Science and Tech

Recycling of plastics to close the carbon cycle

A new method for converting low-density plastic waste into fuel and raw materials promises to help close the carbon loop.


A new method for converting low-density plastic waste into fuel and raw materials promises to help close the carbon loop. -MELANIE HESS-ROBINSON/PNNL

24 Feb. () –

A new method presented in ‘science’ to convert plastic waste into fuel and raw materials promises to help close the carbon loop at low temperature and high performance.

Used masks, shopping bags and food wrappers contain many potentially useful raw materialsbut it has turned out to be much cheaper to continue making more of these single-use plastics than to recover and recycle them.

Now an international research team led by the PNNL (Pacific Northwest National Laboratory) has cracked the code that blocked previous attempts to break down these persistent plastics.

Normally, to recycle plastics you have to “break” the strong and stable bonds that make them so persistent in the environment. This process requires high temperatures, which is why it is expensive and consumes a lot of energy.

The novelty consists in combining cracking with a second reaction phase that immediately completes the conversion into a gasoline-like liquid fuel with no unwanted by-products.

The second reaction phase uses what are known as alkylation catalysts. These catalysts provide a chemical reaction currently used by the oil industry to improve the octane number of gasoline.

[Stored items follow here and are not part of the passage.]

-- ==== Sys2Proof/Machine/Boot.lean ====
section
/-!
DEFINITION. Resets, the wipe, firmware loads, attestation reports, life-cycle changes and fuse burns (R453 to R456, R462 to
R484, R522).
-/
namespace Sys2Proof.Machine

/-- ERROR of LCS_BOOT_STATUS set (R486). -/
def bootError (e : Nat) (d : Device) : Device := { d with boot := { d.boot with error := e } }

/-- The ERROR codes of R471, R472, R477 and R483. -/
def errEarly : Nat := 0x1
def errBusy : Nat := 0x2
def errFormat : Nat := 0x3
def errKey : Nat := 0x4
def errRollback : Nat := 0x5
def errSignature : Nat := 0x6
def errFetch : Nat := 0x7
def errDigest : Nat := 0x8
def errPhase : Nat := 0x9
def errState : Nat := 0xA
def errLcState : Nat := 0xB
def errToken : Nat := 0xC

/-! ### Firmware images (R467, R468) -/

/-- The firmware area: the first 16 MiB of hub SRAM. -/
def fwAreaSize : Nat := 0x1000000

/-- A segment descriptor (R468). -/
structure Segment where
  target : Nat
  offset : Nat
  length : Nat
  load : Nat
  entry : Nat
  rsvZero : Bool
  digest : List Byte
  deriving DecidableEq, Repr

/-- The segment descriptor of 96 bytes. -/
def segmentOf (bs : List Byte) : Segment :=
  let t := field bs 0 4
  let l := field bs 12 4
  { target := t % 4, offset := field bs 4 4, length := field bs 8 4, load := l % 2 ^ 24, entry := field bs 16 4,
    rsvZero := t / 4 = 0 && l / 2 ^ 24 = 0 && allZero (slice bs 20 12), digest := slice bs 32 64 }

/-- NSEG, SVN and KEYID of a manifest. -/
def manifestNseg (m : List Byte) : Nat := field m 6 2 % 32
def manifestSvn (m : List Byte) : Nat := field m 8 4 % 128
def manifestKey (m : List Byte) : Nat := field m 12 4 % 2

/-- L of a manifest. -/
def manifestLen (m : List Byte) : Nat := 16 + 96 * manifestNseg m

/-- The segments of a manifest. -/
def manifestSegments (m : List Byte) : List Segment :=
  (List.range (manifestNseg m)).map fun s => segmentOf (padTo 96 (slice m (16 + 96 * s) 96))

/-- Whether two ranges share nothing. -/
def apart (a n b k : Nat) : Bool := a + n ≤ b || b + k ≤ a

/-- Whether no two segments overlap, in the image or in the firmware area. -/
def segmentsApart : List Segment → Bool
  | [] => true
  | s :: t =>
    (t.all fun u => apart s.offset s.length u.offset u.length && apart s.load s.length u.load u.length) && segmentsApart t

/-- Whether a segment's fields and bounds are right; `first` for segment 0. -/
def segmentOk (l len : Nat) (first : Bool) (s : Segment) : Bool :=
  s.rsvZero && s.target < (if first then 1 else 2) && s.offset % 512 = 0 && l + 114 ≤ s.offset &&
    1 ≤ s.length && s.length ≤ 0x1000000 && s.load % 512 = 0 && s.offset + s.length ≤ len &&
    s.load + s.length ≤ fwAreaSize && (if first then s.entry < s.length else s.entry = 0)

/-- Step 3 of R471: MAGIC, VERSION, NSEG, reserved fields, segment bounds. -/
def manifestOk (m : List Byte) (len : Nat) : Bool :=
  let n := manifestNseg m
  let segs := manifestSegments m
  field m 0 4 = 0x31504E48 && field m 4 2 = 1 && 1 ≤ n && n ≤ 16 && field m 6 2 / 32 = 0 && field m 8 4 / 128 = 0 &&
    manifestSvn m ≤ 64 && field m 12 4 / 2 = 0 && len % 512 = 0 && len ≤ 0x2000000 &&
    ((segs.zip (List.range n)).all fun p => segmentOk (manifestLen m) len (p.2 = 0) p.1) && segmentsApart segs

In the current study, the alkylation reaction occurs immediately after the cracking step in a single reaction vessel, at room temperature (70 ºC).

“Cracking just to break links results in links forming uncontrollably, and that’s a problem in other approaches,” he explains. it’s a statement Oliver Y. Gutiérrez, study author and PNNL chemist–. The secret formula here is that when one link is broken in our system, another one is immediately formed in a directed way, giving us the final product we want. That is also the secret that enables this low-temperature conversion,” he adds.

In their study, the team of researchers, co-led by scientists from the Technical University of Munich (Germany), pointed to other recent advances in the oil industry to commercialize the second part of the process described here for the treatment of crude oil.

Johannes Lercher, lead author of the study, director of the Institute for Integrated Catalysis at PNNL and Professor of Chemistry at the Technical University of Munich, notes that “the fact that industry has successfully used these emerging alkylation catalysts demonstrates its stable and robust nature.”

As he points out, “this study points to a new practical solution to close the carbon cycle of plastic waste that is closer to being implemented than many others that are being proposed.”

In their study, the researchers point out a limitation in their results. The process works with low-density polyethylene (LDPE, plastic resin code no. 4) products, such as plastic films and squeezable bottles, and with polypropylene (PP, plastic resin code no. 5) products that are not typically picked up in bins. curbside recycling programs in the United States. High-density polyethylene (HPDE, plastic resin code no. 2) would require pre-treatment to allow the catalyst access to the bonds it needs to break.

Petroleum-derived plastic waste is an untapped resource that can serve as a feedstock for useful durable materials and fuels. More than half of the 360 ​​million tons of plastics that are produced each year in the world are the plastics that are the subject of this study.

But looking at a mountain of plastic and seeing its value requires the mindset of an innovator, the ingenuity of a chemist, and a realistic understanding of economics. These scientists try to change the dynamics by applying their knowledge to effectively break chemical bonds.

“To solve the problem of persistent plastic waste, we have to get to a critical point where it makes more sense to collect it and reuse it than to treat it as disposable,” Lercher says. “We’ve shown here that we can do that conversion quickly, in mild conditions, which is one of the incentives to move towards that tipping point.”